When ordering spas, customers will be asked to choose a pump position and confirm this via email before the order is placed with the manufacturer.
- Special orders may be returned in accordance with our returns policy in Section 7 below, however special orders will incur an additional 20% supplier restocking fee unless returned due to a manufacturer’s fault or defect.
- Made to order or custom and coloured vanities are non returnable – When ordering custom Vanities, customers will be asked to confirm all choices and confirm this via email before the order is placed with the manufacturer.
- Special Order Coloured tapware is non-returnable, so please choose carefully
- Orders placed with Eagles Plumbing Plus consisting of baths, shaving cabinets, mirrors and vanities must be inspected by the customer on delivery and sign the Confirmation Form as supplied by Eagles Plumbing Plus of acceptance that the goods have been received in good condition.
- Returns & Refund Policy
- Eagles Plumbing Plus will accept returns provided the goods are returned:
- With the original tax invoice
- Within 21 days of the original invoice date
- In original packaging
- Undamaged and in a saleable condition
- Providing the above requirements have been met, goods can be returned for either:
- Store credit for the same value of the goods supplied and delivered and may be subject to a restocking fee.
- Exchange for goods at the same price. Should the goods to be exchanged be of a greater value the customer shall pay the difference.
- Refund of the payment for the goods supplied and delivered.
- Refunds are normally processed within seven (7) business days.
- Products purchased online will be refunded via the same method of payment used to make the online purchase.
- Customers must pay any return freight or return Eagles Plumbing Plus delivery fees for any goods returned for credit, exchange or refund, unless returned due to a manufacturer’s fault or defect.
- Eagles Plumbing Plus reserves the right that any goods that have been installed are deemed to be non-returnable and cannot be returned for credit, exchange or refund, unless returned due to a manufacturer’s fault or defect.
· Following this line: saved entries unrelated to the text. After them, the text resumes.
-- ==== Sys2Proof/Tests/Slice0.lean ====
section
/-!
SUPPORT. Tests: words of the manual's worked fragments decode to their instructions; ill-formed terms are refused; single steps on a
small machine; and, for every statement, a state and operands that meet its hypotheses.
-/
namespace Sys2Proof.Tests
set_option Elab.async false  -- one proof at a time: the file then checks in less memory
open Sys2Proof Sys2Proof.Machine

/-! ### Terms -/

def z : Mods := Mods.zero
def g0 (d a b : Nat) : Base := { d := BitVec.ofNat 8 d, a := BitVec.ofNat 8 a, b := BitVec.ofNat 8 b }
def x (d a b w2 : Nat) (m : Mods) : Ext :=
  { d := BitVec.ofNat 8 d, a := BitVec.ofNat 8 a, b := BitVec.ofNat 8 b, m := m, w2 := BitVec.ofNat 32 w2 }
def li (d a b lit : Nat) : Lit :=
  { d := BitVec.ofNat 8 d, a := BitVec.ofNat 8 a, b := BitVec.ofNat 8 b, lit := BitVec.ofNat 64 lit }
def xl (d a b w2 : Nat) (m : Mods) (lit : Nat) : ExtLit :=
  { d := BitVec.ofNat 8 d, a := BitVec.ofNat 8 a, b := BitVec.ofNat 8 b, m := m, w2 := BitVec.ofNat 32 w2, lit := BitVec.ofNat 64 lit }
def au : Mods := { z with au := true }
def bu : Mods := { z with bu := true }
def ab : Mods := { z with au := true, bu := true }
def bi : Mods := { z with bi := true }
def abc : Mods := { z with au := true, bu := true, cu := true }
def cu : Mods := { z with cu := true }

/-! ### Decoding: words written out from the encodings, and words of the manual's worked fragments -/

theorem test_decode_add_fields : decodeWords [6#8 ++ 5#8 ++ 5#8 ++ 0#1 ++ 1#5 ++ 0#2] = some (.add (g0 5 5 6)) := by decide
theorem test_decode_xor_fields : decodeWords [26#8 ++ 14#8 ++ 14#8 ++ 0#1 ++ 6#5 ++ 0#2] = some (.xor (g0 14 14 26)) := by decide
theorem test_decode_cmpp_fields : decodeWords [2#8 ++ 1#8 ++ 0#8 ++ 0#1 ++ 8#5 ++ 0#2] = some (.cmpp (g0 0 1 2)) := by decide
theorem test_decode_add_guarded_fields : decodeWords [0#8 ++ 5#8 ++ 4#8 ++ 0#1 ++ 1#5 ++ 1#2, 0#1 ++ 0#1 ++ 0#1 ++ 1#1 ++ 0#1 ++ 0#1 ++ 0#1 ++ 1#1 ++ 1#1 ++ 2#2 ++ 1#1 ++ 1#1 ++ 3#3 ++ 0#8 ++ 0#8, 0xDEAD_BEEF#32] = some (.addExt (x 4 5 0 0xDEADBEEF { bi with ftz := true, sat := true, rnd := 2, gen := true, pneg := true, pred := 3 })) := by decide
theorem test_decode_or : decodeWords [0x090C_0C94#32] = some (.or (g0 12 12 9)) := by decide
theorem test_decode_andn : decodeWords [0x0504_0398#32] = some (.andn (g0 3 4 5)) := by decide
theorem test_decode_mul : decodeWords [0x0504_0808#32] = some (.mul (g0 8 4 5)) := by decide
theorem test_decode_mulh : decodeWords [0x0504_0388#32] = some (.mulh (g0 3 4 5)) := by decide
theorem test_decode_max : decodeWords [0x0504_0390#32] = some (.max (g0 3 4 5)) := by decide
theorem test_decode_sub : decodeWords [0x0304_0484#32] = some (.sub (g0 4 4 3)) := by decide
theorem test_decode_fma : decodeWords [0x0504_060D#32, 0x0000_0700#32, 0x0000_0000#32] = some (.fmaExt (x 6 4 5 0 { z with c := 7 })) := by decide
theorem test_decode_fms : decodeWords [0x0504_098D#32, 0x0000_0700#32, 0x0000_0000#32] = some (.fmsExt (x 9 4 5 0 { z with c := 7 })) := by decide
theorem test_decode_min_guarded : decodeWords [0x0613_1311#32, 0x0017_0000#32, 0x0000_0000#32] = some (.minExt (x 19 19 6 0 { z with gen := true, pred := 7 })) := by decide
theorem test_decode_and_imm : decodeWords [0x0001_0515#32, 0x1000_0000#32, 0x0000_000F#32] = some (.andExt (x 5 1 0 15 bi)) := by decide
theorem test_decode_shr_imm : decodeWords [0x0009_0A9D#32, 0x1000_0000#32, 0x0000_0004#32] = some (.shrExt (x 10 9 0 4 bi)) := by decide
theorem test_decode_sel : decodeWords [0x0706_05A0#32] = some (.sel (g0 5 6 7)) := by decide
theorem test_decode_mov_lit : decodeWords [0x0000_0326#32, 0x3F80_0000#32, 0x0000_0003#32] = some (.movLit (li 3 0 0 0x000000033F800000)) := by decide
theorem test_decode_mov_uniform : decodeWords [0x0001_2C25#32, 0x0400_0000#32, 0x0000_0000#32] = some (.movExt (x 44 1 0 0 au)) := by decide
theorem test_decode_movi : decodeWords [0xFFFF_08A4#32] = some (.movi 8 0xFFFF) := by decide
theorem test_decode_cvt : decodeWords [0x1602_0828#32] = some (.cvt (g0 8 2 0x16)) := by decide
theorem test_decode_vtag : decodeWords [0x0100_01A8#32] = some (.vtag (g0 1 0 1)) := by decide
theorem test_decode_sfu : decodeWords [0x0304_052C#32] = some (.sfu (g0 5 4 3)) := by decide
theorem test_decode_shfl : decodeWords [0x100C_0D30#32] = some (.shfl (g0 13 12 16)) := by decide
theorem test_decode_reduce : decodeWords [0x0113_0AB0#32] = some (.reduce (g0 10 19 1)) := by decide
theorem test_decode_welf : decodeWords [0x0004_0AB4#32] = some (.welf (g0 10 4 0)) := by decide
theorem test_decode_wmerge : decodeWords [0x0D0A_0A51#32, 0x0000_0009#32, 0x0000_0000#32] = some (.wmerge (x 10 10 13 0 z)) := by decide
theorem test_decode_ldl : decodeWords [0x3201_0438#32] = some (.ldl (g0 4 1 0x32)) := by decide
theorem test_decode_stl : decodeWords [0x3201_04B8#32] = some (.stl (g0 4 1 0x32)) := by decide
theorem test_decode_lds_guarded : decodeWords [0x2008_093D#32, 0x0011_0000#32, 0x0000_0000#32] = some (.ldsExt (x 9 8 0x20 0 { z with gen := true, pred := 1 })) := by decide
theorem test_decode_spush : decodeWords [0x0004_0040#32] = some (.spush (g0 0 4 0)) := by decide
theorem test_decode_spop : decodeWords [0x1000_04C0#32] = some (.spop (g0 4 0 0x10)) := by decide
theorem test_decode_bra : decodeWords [0x0000_0C44#32] = some (.bra 12) := by decide
theorem test_decode_fork_ext : decodeWords [0x0004_014D#32, 0x0012_0300#32, 0x0000_0030#32] = some (.forkExt (x 1 4 0 0x30 { z with c := 3, gen := true, pred := 2 })) := by decide
theorem test_decode_call_ext : decodeWords [0x0000_0049#32, 0x0013_0800#32, 0x0000_0028#32] = some (.callExt (x 0 0 0 0x28 { z with c := 8, gen := true, pred := 3 })) := by decide
theorem test_decode_brx : decodeWords [0x0006_0075#32, 0x0000_0007#32, 0x0000_0000#32] = some (.brx (x 0 6 0 0 z)) := by decide
theorem test_decode_abs : decodeWords [0x0003_0251#32, 0x0000_0000#32, 0x0000_0000#32] = some (.abs (x 2 3 0 0 z)) := by decide
theorem test_decode_neg : decodeWords [0x0003_0251#32, 0x0000_0001#32, 0x0000_0000#32] = some (.neg (x 2 3 0 0 z)) := by decide
theorem test_decode_popc : decodeWords [0x0003_0251#32, 0x0000_0002#32, 0x0000_0000#32] = some (.popc (x 2 3 0 0 z)) := by decide
theorem test_decode_brev : decodeWords [0x0003_0251#32, 0x0000_0004#32, 0x0000_0000#32] = some (.brev (x 2 3 0 0 z)) := by decide
theorem test_decode_bfx : decodeWords [0x0005_0451#32, 0x0000_0005#32, 0x0000_0888#32] = some (.bfx (x 4 5 0 0x888 z)) := by decide
theorem test_decode_idiv : decodeWords [0x001E_1E51#32, 0x1400_0007#32, 0x0000_0003#32] = some (.idiv (x 30 30 0 3 { au with bi := true })) := by decide
theorem test_decode_dot4 : decodeWords [0x0605_0451#32, 0x0000_0708#32, 0x0000_0000#32] = some (.dot4 (x 4 5 6 0 { z with c := 7 })) := by decide
theorem test_decode_atomc : decodeWords [0x0702_06D5#32, 0x0000_0810#32, 0x0008_0000#32] = some (.atomc { sub := 0x10, e := x 6 2 7 0x80000 { z with c := 8 } }) := by decide
theorem test_decode_barinit : decodeWords [0x0028_0059#32, 0x0400_0000#32, 0x0001_0002#32] = some (.barinit (x 0 40 0 0x10002 au)) := by decide
theorem test_decode_bararr : decodeWords [0x002B_0059#32, 0x0410_0001#32, 0x0000_0000#32] = some (.bararr (x 0 43 0 0 { au with gen := true })) := by decide
theorem test_decode_barwait : decodeWords [0x2028_0059#32, 0x0C00_0003#32, 0x0000_0000#32] = some (.barwait (x 0 40 32 0 ab)) := by decide
theorem test_decode_copy : decodeWords [0x0000_165D#32, 0x0400_0000#32, 0x0000_0000#32] = some (.copy (x 22 0 0 0 au)) := by decide
theorem test_decode_copyb : decodeWords [0x002C_145D#32, 0x0400_0001#32, 0x0000_0000#32] = some (.copyb (x 20 44 0 0 au)) := by decide
theorem test_decode_mcommit : decodeWords [0x0000_0761#32, 0x0000_0002#32, 0x0000_0000#32] = some (.mcommit (x 7 0 0 0 z)) := by decide
theorem test_decode_mwait : decodeWords [0x0007_0061#32, 0x0400_0003#32, 0x0000_0000#32] = some (.mwait (x 0 7 0 0 au)) := by decide
theorem test_decode_mrd : decodeWords [0x0006_0861#32, 0x0400_0004#32, 0x0000_0003#32] = some (.mrd (x 8 6 0 3 au)) := by decide
theorem test_decode_mwr : decodeWords [0x0806_0061#32, 0x0400_0005#32, 0x0000_0000#32] = some (.mwr (x 0 6 8 0 au)) := by decide
theorem test_decode_mzero : decodeWords [0x0006_0061#32, 0x0400_0006#32, 0x0000_00F0#32] = some (.mzero (x 0 6 0 0xF0 au)) := by decide
theorem test_decode_view : decodeWords [0x0A08_0365#32, 0x0C00_0000#32, 0x0000_0120#32] = some (.view (x 3 8 10 0x120 ab)) := by decide
theorem test_decode_vstat : decodeWords [0x0000_0C65#32, 0x0000_0001#32, 0x0000_0013#32] = some (.vstat (x 12 0 0 0x13 z)) := by decide
theorem test_decode_vpix : decodeWords [0x0500_0065#32, 0x0000_0602#32, 0x0000_0000#32] = some (.vpix (x 0 0 5 0 { z with c := 6 })) := by decide
theorem test_decode_rayq : decodeWords [0x0802_0A65#32, 0x0800_0003#32, 0x0000_0000#32] = some (.rayq (x 10 2 8 0 bu)) := by decide
theorem test_decode_tld : decodeWords [0x0028_0269#32, 0x0400_0000#32, 0x0000_0013#32] = some (.tld (x 2 40 0 0x13 au)) := by decide
theorem test_decode_tst : decodeWords [0x0228_0069#32, 0x0400_0001#32, 0x0000_0003#32] = some (.tst (x 0 40 2 3 au)) := by decide
theorem test_decode_trd : decodeWords [0x1600_0869#32, 0x0800_0002#32, 0x0000_0000#32] = some (.trd (x 8 0 22 0 bu)) := by decide
theorem test_decode_twr : decodeWords [0x0008_0169#32, 0x1000_0003#32, 0x0000_0004#32] = some (.twr (x 1 8 0 4 bi)) := by decide
theorem test_decode_bxunion : decodeWords [0x1A14_08E9#32, 0x0000_0000#32, 0x0000_0000#32] = some (.bxunion (x 8 20 26 0 z)) := by decide
theorem test_decode_nodepack : decodeWords [0x1402_00E9#32, 0x2000_0C02#32, 0x0000_0000#32] = some (.nodepack (x 0 2 20 0 { cu with c := 12 })) := by decide
theorem test_decode_hbind : decodeWords [0x0002_026D#32, 0x0000_0002#32, 0x0000_0000#32] = some (.hbind (x 2 2 0 0 z)) := by decide
theorem test_decode_hperm : decodeWords [0x0002_026D#32, 0x1000_0003#32, 0x0000_0001#32] = some (.hperm (x 2 2 0 1 bi)) := by decide
theorem test_decode_hdist : decodeWords [0x0002_146D#32, 0x0000_0007#32, 0x0000_0000#32] = some (.hdist (x 20 2 0 0 z)) := by decide
theorem test_decode_remit : decodeWords [0x0304_0071#32, 0x0800_0000#32, 0x0000_0000#32] = some (.remit (x 0 4 3 0 bu)) := by decide
theorem test_decode_kret : decodeWords [0x0000_0071#32, 0x0000_0002#32, 0x0000_0000#32] = some (.kret (x 0 0 0 0 z)) := by decide
theorem test_decode_launch : decodeWords [0x0004_1475#32, 0x0400_0000#32, 0x0000_0000#32] = some (.launch (x 20 4 0 0 au)) := by decide
theorem test_decode_trap : decodeWords [0x0003_0075#32, 0x0011_0001#32, 0x0000_01C8#32] = some (.trap (x 0 3 0 0x1C8 { z with gen := true, pred := 1 })) := by decide
theorem test_decode_srd : decodeWords [0x0000_0175#32, 0x0000_0002#32, 0x0000_0012#32] = some (.srd (x 1 0 0 0x12 z)) := by decide
theorem test_decode_swr : decodeWords [0x0005_0075#32, 0x0400_0003#32, 0x0000_0013#32] = some (.swr (x 0 5 0 0x13 au)) := by decide
theorem test_decode_wqry : decodeWords [0x0006_0075#32, 0x0400_0006#32, 0x0000_0000#32] = some (.wqry (x 0 6 0 0 au)) := by decide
- A fee of $3.30 including GST will apply to any goods returned for credit, exchange or refund, unless returned due to a manufacturer’s fault or defect.
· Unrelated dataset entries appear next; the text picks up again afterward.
-- ==== Sys2Proof/Config.lean ====
section
/-! DEFINITION. What one implementation of the block fixes (00_scope.md R12), and the free values. The device parameters MAGIC, ACK and CAPACITY are
no part of this file: the host writes them into registers (R7, R8, R9). -/

namespace Sys2Proof

/-- The two parameters the spec leaves OPEN for the model to take as arguments (R12). They stand in State, which no step changes them
in, so a statement about every state holds for every value of both, and free at reset, so that one about a run from reset does too
(log 2). -/
structure Params where
  /-- ACK_MAX: the largest ACK_LEN the block holds (R8, D10). -/
  ackMax : Nat
  /-- TIMEOUT_CLEARS_FRAME: whether a zero-byte framing read throws away the bytes gathered so far (R124, D14). -/
  timeoutClearsFrame : Bool
  deriving DecidableEq, Repr

/-- ACK_MAX of this machine, less one: OPEN, a natural number that is at least 1 (R12, D10). No value is chosen (log 2). -/
opaque Config.ackMaxLessOne : Nat

/-- TIMEOUT_CLEARS_FRAME of this machine: OPEN (R12, D14). No value is chosen (log 2). -/
opaque Config.timeoutClearsFrame : Bool

/-- The parameters of `State.reset`, and so of every run from it: both free (R12; log 2). -/
def Config.resetParams : Params :=
  { ackMax := Config.ackMaxLessOne + 1, timeoutClearsFrame := Config.timeoutClearsFrame }

/-- The registers that the flows read. -/
inductive FlowRegister where
  | cfgCapacity
  | cfgMagic
  | cfgAck
  | sendIndex
  | cursor
  | txbuf
  | rxbuf
  | rxCount
  deriving DecidableEq, Repr

/-- FREE VALUE (log 10): the number a flow's step computes with where it reads a register that holds no value. The spec gives the
step an effect and this number nowhere (10_state.md R39: "a model must not invent a value for it"), so nothing constrains it. -/
opaque Config.unheldNumber : FlowRegister → Nat

/-- FREE VALUE (log 10): the same for byte `i` of a byte register. -/
opaque Config.unheldByte : FlowRegister → Nat → Byte

end Sys2Proof
end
- Special orders are subject to special conditions regarding returns, as set out above in Section 6.
- Eagles Plumbing Plus will accept returns provided the goods are returned:
- All goods are sold subject only to the manufacturer’s guarantees and warranties, if any, and all other implied conditions and warranties in relation to the supply of goods which may by law be excluded are excluded.
- The Supplier’s liabilities for a breach of a condition or warranty implied by Division 2 of Party 5 of The Trade Practices Act 1974 (other than Section 69) are limited to:
- In the case of goods any one or more of the following as nominated by the Supplier:
- the replacement of the goods or the supply of equivalent of goods.
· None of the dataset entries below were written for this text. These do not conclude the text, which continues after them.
/-- Words written out from the spec's encodings (R77, R78, R80, and the frame of V1.8 in 95_test_vectors.md) decode to what they
stand for. -/
def Obligations.SpelledWordsDecode : Prop :=
  decode (.host (.write (.reg 0x00#8) (.num 0x01))) = .ok .cmdEncode
  ∧ decode (.host (.write (.reg 0x00#8) (.num 0x02))) = .ok .cmdDecode
  ∧ decode (.host (.write (.reg 0x00#8) (.num 0x03))) = .ok .cmdValidate
  ∧ decode (.host (.write (.reg 0x00#8) (.num 0x10))) = .ok .cmdStartSend
  ∧ decode (.host (.write (.reg 0x00#8) (.num 0x11))) = .ok .cmdStartRecv
  ∧ decode (.host (.write (.reg 0x00#8) (.num 0x04))) = .ok (.cmdReserved 0x04#8)
  ∧ decode (.host (.write (.reg 0x02#8) (.num 0x1000))) = .ok (.wr (.reg 0x02#8) (.num 0x1000))
  ∧ decode (.host (.read (.reg 0x01#8))) = .ok (.rd (.reg 0x01#8))
  ∧ decode (.ack [0x0D#8, 0x0A#8, 0x4F#8, 0x4B#8, 0x0D#8, 0x0A#8]) = .ok (.ackFrame [0x0D#8, 0x0A#8, 0x4F#8, 0x4B#8, 0x0D#8, 0x0A#8])
  ∧ decode (.frame [0x52#8, 0x50#8, 0x47#8, 0x4D#8, 0x30#8, 0x30#8, 0x30#8, 0x30#8, 0x57#8, 0x30#8, 0x31#8, 0x30#8, 0x32#8,
      0x30#8, 0x33#8, 0x30#8, 0x34#8, 0x30#8, 0x35#8, 0x30#8, 0x36#8, 0x30#8, 0x37#8, 0x30#8, 0x38#8, 0x30#8, 0x39#8, 0x30#8,
      0x41#8, 0x30#8, 0x42#8, 0x30#8, 0x43#8, 0x30#8, 0x44#8, 0x30#8, 0x45#8, 0x30#8, 0x46#8, 0x31#8, 0x30#8, 0x0D#8])
    = .ok (.frameWrite ⟨[0x52#8, 0x50#8, 0x47#8, 0x4D#8], rfl⟩ ⟨[0x30#8, 0x30#8, 0x30#8, 0x30#8], rfl⟩
        ⟨[0x30#8, 0x31#8, 0x30#8, 0x32#8, 0x30#8, 0x33#8, 0x30#8, 0x34#8, 0x30#8, 0x35#8, 0x30#8, 0x36#8, 0x30#8, 0x37#8, 0x30#8,
          0x38#8, 0x30#8, 0x39#8, 0x30#8, 0x41#8, 0x30#8, 0x42#8, 0x30#8, 0x43#8, 0x30#8, 0x44#8, 0x30#8, 0x45#8, 0x30#8, 0x46#8,
          0x31#8, 0x30#8], rfl⟩ 0x0D#8)

/-! ### The commands (44_host_commands.md) -/

/-- R144: CMD_ENCODE, everything it does where the dispatch admits a command. -/
def Obligations.CmdEncodeResult : Prop :=
  ∀ s : State, isBusy s.flow = false → s.flow ≠ .fatal →
    (∀ bi d magic, s.pktBlock = some bi → s.pktData = some d → s.cfgMagic = some magic →
      (bi.toNat ≤ 0x0FFF → exec .cmdEncode s = .next { s with frame := some (encodeFrame magic bi d) })
      ∧ (0x0FFF < bi.toNat →
          exec .cmdEncode s = .next { s with fatalState := s.flow, fatalCause := .encodeRange, flow := .fatal }))
    ∧ (s.pktBlock = none ∨ s.pktData = none ∨ s.cfgMagic = none → exec .cmdEncode s = .refused .noValue)

/-- R145: CMD_DECODE; the packet registers take the decoded fields also when the decode fails. -/
def Obligations.CmdDecodeResult : Prop :=
  ∀ s : State, isBusy s.flow = false → s.flow ≠ .fatal →
    (∀ f, s.frame = some f →
      exec .cmdDecode s = .next { s with
        pktMagic := some (decodePacket f).1.magic, pktOffset := some (decodePacket f).1.offset,
        pktAction := some (decodePacket f).1.action, pktData := some (decodePacket f).1.data,
        decStatus := some ((decodePacket f).2.setWidth 8) })
    ∧ (s.frame = none → exec .cmdDecode s = .refused .noValue)

/-- R146: CMD_VALIDATE; PKT_DATA may hold no value. -/
def Obligations.CmdValidateResult : Prop :=
  ∀ s : State, isBusy s.flow = false → s.flow ≠ .fatal →
    (∀ pm offset action magic capacity (d : Bytes 16),
      s.pktMagic = some pm → s.pktOffset = some offset → s.pktAction = some action → s.cfgMagic = some magic →
      s.cfgCapacity = some capacity →
        exec .cmdValidate s = .next { s with
          valFlags := some ((validatePacket { magic := pm, offset := offset, action := action, data := d } magic capacity).setWidth 8) })
    ∧ (s.pktMagic = none ∨ s.pktOffset = none ∨ s.pktAction = none ∨ s.cfgMagic = none ∨ s.cfgCapacity = none →
        exec .cmdValidate s = .refused .noValue)

/-- R147: CMD_START_SEND. -/
def Obligations.CmdStartSendResult : Prop :=
  ∀ s : State, isBusy s.flow = false → s.flow ≠ .fatal →
    (s.cfgCapacity.isSome → s.cfgMagic.isSome → s.cfgAck.isSome →
      exec .cmdStartSend s = .next { s with sendIndex := some 0#16, flow := .txFetch })
    ∧ (s.cfgCapacity = none ∨ s.cfgMagic = none ∨ s.cfgAck = none → exec .cmdStartSend s = .refused .noValue)

/-- R148: CMD_START_RECV; every byte of the new image reads 0x00, there is none beyond its extent, and a later write of CFG_CAPACITY
leaves it as it is. -/
def Obligations.CmdStartRecvResult : Prop :=
  (∀ (s u : State) (v : HostValue), exec (.wr (.reg 0x02#8) v) s = .next u → u.image = s.image) ∧
  ∀ s : State, isBusy s.flow = false → s.flow ≠ .fatal →
    (∀ capacity, s.cfgCapacity = some capacity → s.cfgMagic.isSome → s.cfgAck.isSome →
      ∃ img, img.extent = some capacity ∧ img.wf = true
        ∧ (∀ a, imageByte a img = if a < capacity.toNat then some 0x00#8 else none)
        ∧ exec .cmdStartRecv s = .next { s with image := img, cursor := some 0#16, rxCount := some 0#6, flow := .rxFrame })
    ∧ (s.cfgCapacity = none ∨ s.cfgMagic = none ∨ s.cfgAck = none → exec .cmdStartRecv s = .refused .noValue)

/-- R149: what is refused, for every code: a reserved one, any while busy, any in FATAL, and one whose operands hold no value; a
reserved code is refused in every state. -/
def Obligations.CommandsRefused : Prop :=
  (∀ (c : Byte) (s : State), isBusy s.flow = true → exec (decodeCommand c) s = .refused .commandWhileBusy) ∧
  (∀ (c : Byte) (s : State), s.flow = .fatal → exec (decodeCommand c) s = .refused .commandInFatal) ∧
  (∀ (c : Byte) (s : State), isCommandCode c = false →
    decodeCommand c = .cmdReserved c ∧ ∃ r, exec (.cmdReserved c) s = .refused r) ∧
  (∀ (c : Byte) (s : State), isCommandCode c = false → isBusy s.flow = false → s.flow ≠ .fatal →
    exec (.cmdReserved c) s = .refused .reservedCommand) ∧
  (∀ s : State, isBusy s.flow = false → s.flow ≠ .fatal →
    (s.pktBlock = none ∨ s.pktData = none ∨ s.cfgMagic = none → exec .cmdEncode s = .refused .noValue)
    ∧ (s.frame = none → exec .cmdDecode s = .refused .noValue)
    ∧ (s.pktMagic = none ∨ s.pktOffset = none ∨ s.pktAction = none ∨ s.cfgMagic = none ∨ s.cfgCapacity = none →
        exec .cmdValidate s = .refused .noValue)
    ∧ (s.cfgCapacity = none ∨ s.cfgMagic = none ∨ s.cfgAck = none →
        exec .cmdStartSend s = .refused .noValue ∧ exec .cmdStartRecv s = .refused .noValue))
- the payment of the cost of replacing the goods or acquiring equivalent goods.
- the payment of the cost of having the goods repaired;
- In the case of services either one of the following remedies as nominated by the creditor:
- the supplying of the services again or
- the payment of the cost of having the services supplied again
- The Supplier will not be liable for any consequential loss claimed by the Customer as a result of the supply of goods as a result of any breach of this agreement by the Supplier.
- The customer agrees that the Supplier is not liable for any advice or information provided by the Agents or Employees of the Supplier for any goods for a particular purpose and all such advice is at the Customer’s risk.
- In the case of goods any one or more of the following as nominated by the Supplier:
- Supplier Claims
- All claims made by the Customer against the Supplier must be made in writing within fourteen (14) days from the date of delivery.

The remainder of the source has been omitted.